Exercise in the First Six Weeks Post Partum
It is inadvisable to undertake an exercise routine for the first six weeks after giving birth. In the case of a caesarean section, no exercise should be undertaken without the all clear from a doctor.
Walking is permissible and indeed beneficial after a C-section. It is a good way of aiding recovery by gently strengthening the body and helping to alleviate the risk of thrombosis that can follow a caesarean.
There are also certain gentle exercises that can be undertaken that can help the abdominal muscles in their recovery by stimulating the blood flow to the wounded area without subjecting them to too much exertion.

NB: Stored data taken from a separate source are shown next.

-- ==== Sys2Proof/Certificates/Slice0/Obligations.lean ====
section
/-! DEFINITION. The statements for the provers. Each docstring names the rules of spec/ it rests on. -/

open Sys2Proof Sys2Proof.Machine

/-! ## The whole block -/

/-- The queue is first in, first out: a step takes the command at its front and executes it with the queue's rest. -/
def Obligations.StepRunsTheFrontCommand : Prop :=
  ∀ (s : State) (c : Instr) (r : List Instr), s.pending = c :: r → step s = exec c { s with pending := r }

/-- The model's choice (log entry 1), not the spec's: with no command waiting, a step lets one nanosecond of RAW pass
and changes nothing else. RAW stands while the keeper island is OFF (R381). -/
def Obligations.IdleStepLetsOneNanosecondPass : Prop :=
  ∀ s : State, s.pending = [] → ∃ t, step s = .next t ∧ t = { s with raw := t.raw } ∧
    t.raw = if s.pwr.st = .off then s.raw else (s.raw + 1) % 2 ^ 64

/-- Every step keeps a well-formed state well-formed: the sparse stores canonical, the staging FIFO within 64 events
(R563), both set-points of the core supply legal (R62, R63), the vault's reserve within its pages (R149), every exhibit
record under its own index. -/
def Obligations.StepsKeepTheStateWellFormed : Prop :=
  ∀ s t : State, s.wf → step s = .next t → t.wf

/-- The state after reset is well-formed. -/
def Obligations.ResetIsWellFormed : Prop := State.reset.wf

/-- No command ever stops the block: in every state each answers a next state, in which the part is the same, the
commands that wait still wait, RAW has not moved (a reset may clear it), and no free value is used twice. -/
def Obligations.EveryCommandGoesOn : Prop :=
  ∀ (i : Instr) (s : State), Answers (exec i s) (fun t =>
    t.part = s.part ∧ t.pending = s.pending ∧ (t.raw = s.raw ∨ t.raw = 0) ∧ s.freeCount ≤ t.freeCount)

/-! ## Docents (06_weawen_isa.md) -/

/-- Table 6.4 with R202 and R208: each INT function writes its result to RD, at its cost, and changes nothing else of
the machine than the docent's context, PC and step counts. -/
def Obligations.IntegerFunctionsWriteTheirResults : Prop :=
  WritesG .add (isFn 0x00 0x00) 1 (fun c w => getG c (wRa w) + getG c (wRb w)) ∧
  WritesG .sub (isFn 0x00 0x01) 1 (fun c w => getG c (wRa w) - getG c (wRb w)) ∧
  WritesG .and (isFn 0x00 0x02) 1 (fun c w => getG c (wRa w) &&& getG c (wRb w)) ∧
  WritesG .or (isFn 0x00 0x03) 1 (fun c w => getG c (wRa w) ||| getG c (wRb w)) ∧
  WritesG .xor (isFn 0x00 0x04) 1 (fun c w => getG c (wRa w) ^^^ getG c (wRb w)) ∧
  WritesG .andn (isFn 0x00 0x05) 1 (fun c w => getG c (wRa w) &&& ~~~(getG c (wRb w))) ∧
  WritesG .shl (isFn 0x00 0x08) 1 (fun c w => getG c (wRa w) <<< ((getG c (wRb w)).toNat % 64)) ∧
  WritesG .shr (isFn 0x00 0x09) 1 (fun c w => getG c (wRa w) >>> ((getG c (wRb w)).toNat % 64)) ∧
  WritesG .sar (isFn 0x00 0x0A) 1 (fun c w => (getG c (wRa w)).sshiftRight ((getG c (wRb w)).toNat % 64)) ∧
  WritesG .mul (isFn 0x00 0x10) 2 (fun c w => getG c (wRa w) * getG c (wRb w)) ∧
  WritesG .mulh (isFn 0x00 0x11) 2 (fun c w =>
    BitVec.ofInt 64 (((getG c (wRa w)).toInt * (getG c (wRb w)).toInt) >>> 64)) ∧
  WritesG .mulhu (isFn 0x00 0x12) 2 (fun c w =>
    BitVec.ofNat 64 (((getG c (wRa w)).toNat * (getG c (wRb w)).toNat) >>> 64)) ∧
  WritesG .div (isFn 0x00 0x14) 12 (fun c w =>
    if getG c (wRb w) = 0 then BitVec.allOnes 64 else (getG c (wRa w)).sdiv (getG c (wRb w))) ∧
  WritesG .divu (isFn 0x00 0x15) 12 (fun c w =>
    if getG c (wRb w) = 0 then BitVec.allOnes 64 else getG c (wRa w) / getG c (wRb w)) ∧
  WritesG .rem (isFn 0x00 0x16) 12 (fun c w => (getG c (wRa w)).srem (getG c (wRb w))) ∧
  WritesG .remu (isFn 0x00 0x17) 12 (fun c w => getG c (wRa w) % getG c (wRb w)) ∧
  WritesG .min (isFn 0x00 0x18) 1 (fun c w =>
    if (getG c (wRa w)).slt (getG c (wRb w)) then getG c (wRa w) else getG c (wRb w)) ∧
  WritesG .max (isFn 0x00 0x19) 1 (fun c w =>
    if (getG c (wRa w)).slt (getG c (wRb w)) then getG c (wRb w) else getG c (wRa w)) ∧
  WritesG .minu (isFn 0x00 0x1A) 1 (fun c w =>
    if getG c (wRa w) < getG c (wRb w) then getG c (wRa w) else getG c (wRb w)) ∧
  WritesG .maxu (isFn 0x00 0x1B) 1 (fun c w =>
    if getG c (wRa w) < getG c (wRb w) then getG c (wRb w) else getG c (wRa w)) ∧
  WritesG .clz (isFn 0x00 0x20) 1 (fun c w =>
    BitVec.ofNat 64 ((List.range 64).takeWhile (fun i => !(getG c (wRa w)).getMsbD i)).length) ∧
  WritesG .ctz (isFn 0x00 0x21) 1 (fun c w =>
    BitVec.ofNat 64 ((List.range 64).takeWhile (fun i => !(getG c (wRa w)).getLsbD i)).length) ∧
  WritesG .popc (isFn 0x00 0x22) 1 (fun c w => BitVec.ofNat 64 ((List.range 64).countP (getG c (wRa w)).getLsbD)) ∧
  WritesG .sext32 (isFn 0x00 0x24) 1 (fun c w => ((getG c (wRa w)).setWidth 32).signExtend 64) ∧
  WritesG .zext32 (isFn 0x00 0x25) 1 (fun c w => ((getG c (wRa w)).setWidth 32).setWidth 64)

These exercises involve gently pulling the abdominal muscles in towards the spine. Lie on the back or stand against a wall, in both cases with the knees bent. Gently pull in the naval towards the spine. Repeat ten times.
Before attempting these exercises, obtain clearance from a doctor.
Exercise After the Post Natal Check Up
At six weeks, every postpartum woman should have a check up with her doctor. If recovery is good, then the all clear is given to begin exercise again.
In the case of a caesarian section,doctors may advise that any strenuously abdominal exercises, such as sit ups or certain gym workouts that subject the abdominal muscles to exceptional stress should be avoided for a further six weeks, making the period of recovery up to three months..
This means that a full return to gym work outs is still some way away. Other activities, however, can be undertaken to beginning the work of re-toning the body after pregnancy. Swimming is an excellent example of exercise that gives a good cardiovascular workout, toning all the major muscles groups of the body without stressing out the vulnerable abdominal area.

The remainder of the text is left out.